[Problem details] Every line containing the string "BitVec" is to be copied from the records.

Stored items
+===+
-- ==== Sys2Proof/Word.lean ====
section
/-! DEFINITION. The types of values of the engine: bytes, words, register numbers, and the
shape of one lookup table. Their arithmetic is core Lean's `BitVec`, whose bit 0 is the least
significant bit (spec 00_scope.md R10, R11). -/

namespace Sys2Proof

/-- A byte of buffer memory, or the byte operand of a byte step. -/
abbrev Byte := BitVec 8

/-- A 16-bit datum. -/
abbrev Half := BitVec 16

/-- A 32-bit value: an accumulator, a CRC, a table entry, a command word (R7, R73). -/
abbrev Word32 := BitVec 32

/-- A 64-bit value: the contents of a general register, a data word, a product (R26). -/
abbrev Word64 := BitVec 64

/-- A register number, R0 to R15 (R26, R75). The bound is carried by the type, so no
instruction can name a register that does not exist. -/
abbrev RegId := Fin 16

/-- One row of a lookup table: 256 columns of 32-bit entries (R7, R41). -/
abbrev TableRow := Vector Word32 256

/-- One variant's lookup table: 8 rows (R7, R41). -/
abbrev Table := Vector TableRow 8

end Sys2Proof
end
+===+
[Answer to this problem]
shape of one lookup table. Their arithmetic is core Lean's `BitVec`, whose bit 0 is the least
abbrev Byte := BitVec 8
abbrev Half := BitVec 16
abbrev Word32 := BitVec 32
abbrev Word64 := BitVec 64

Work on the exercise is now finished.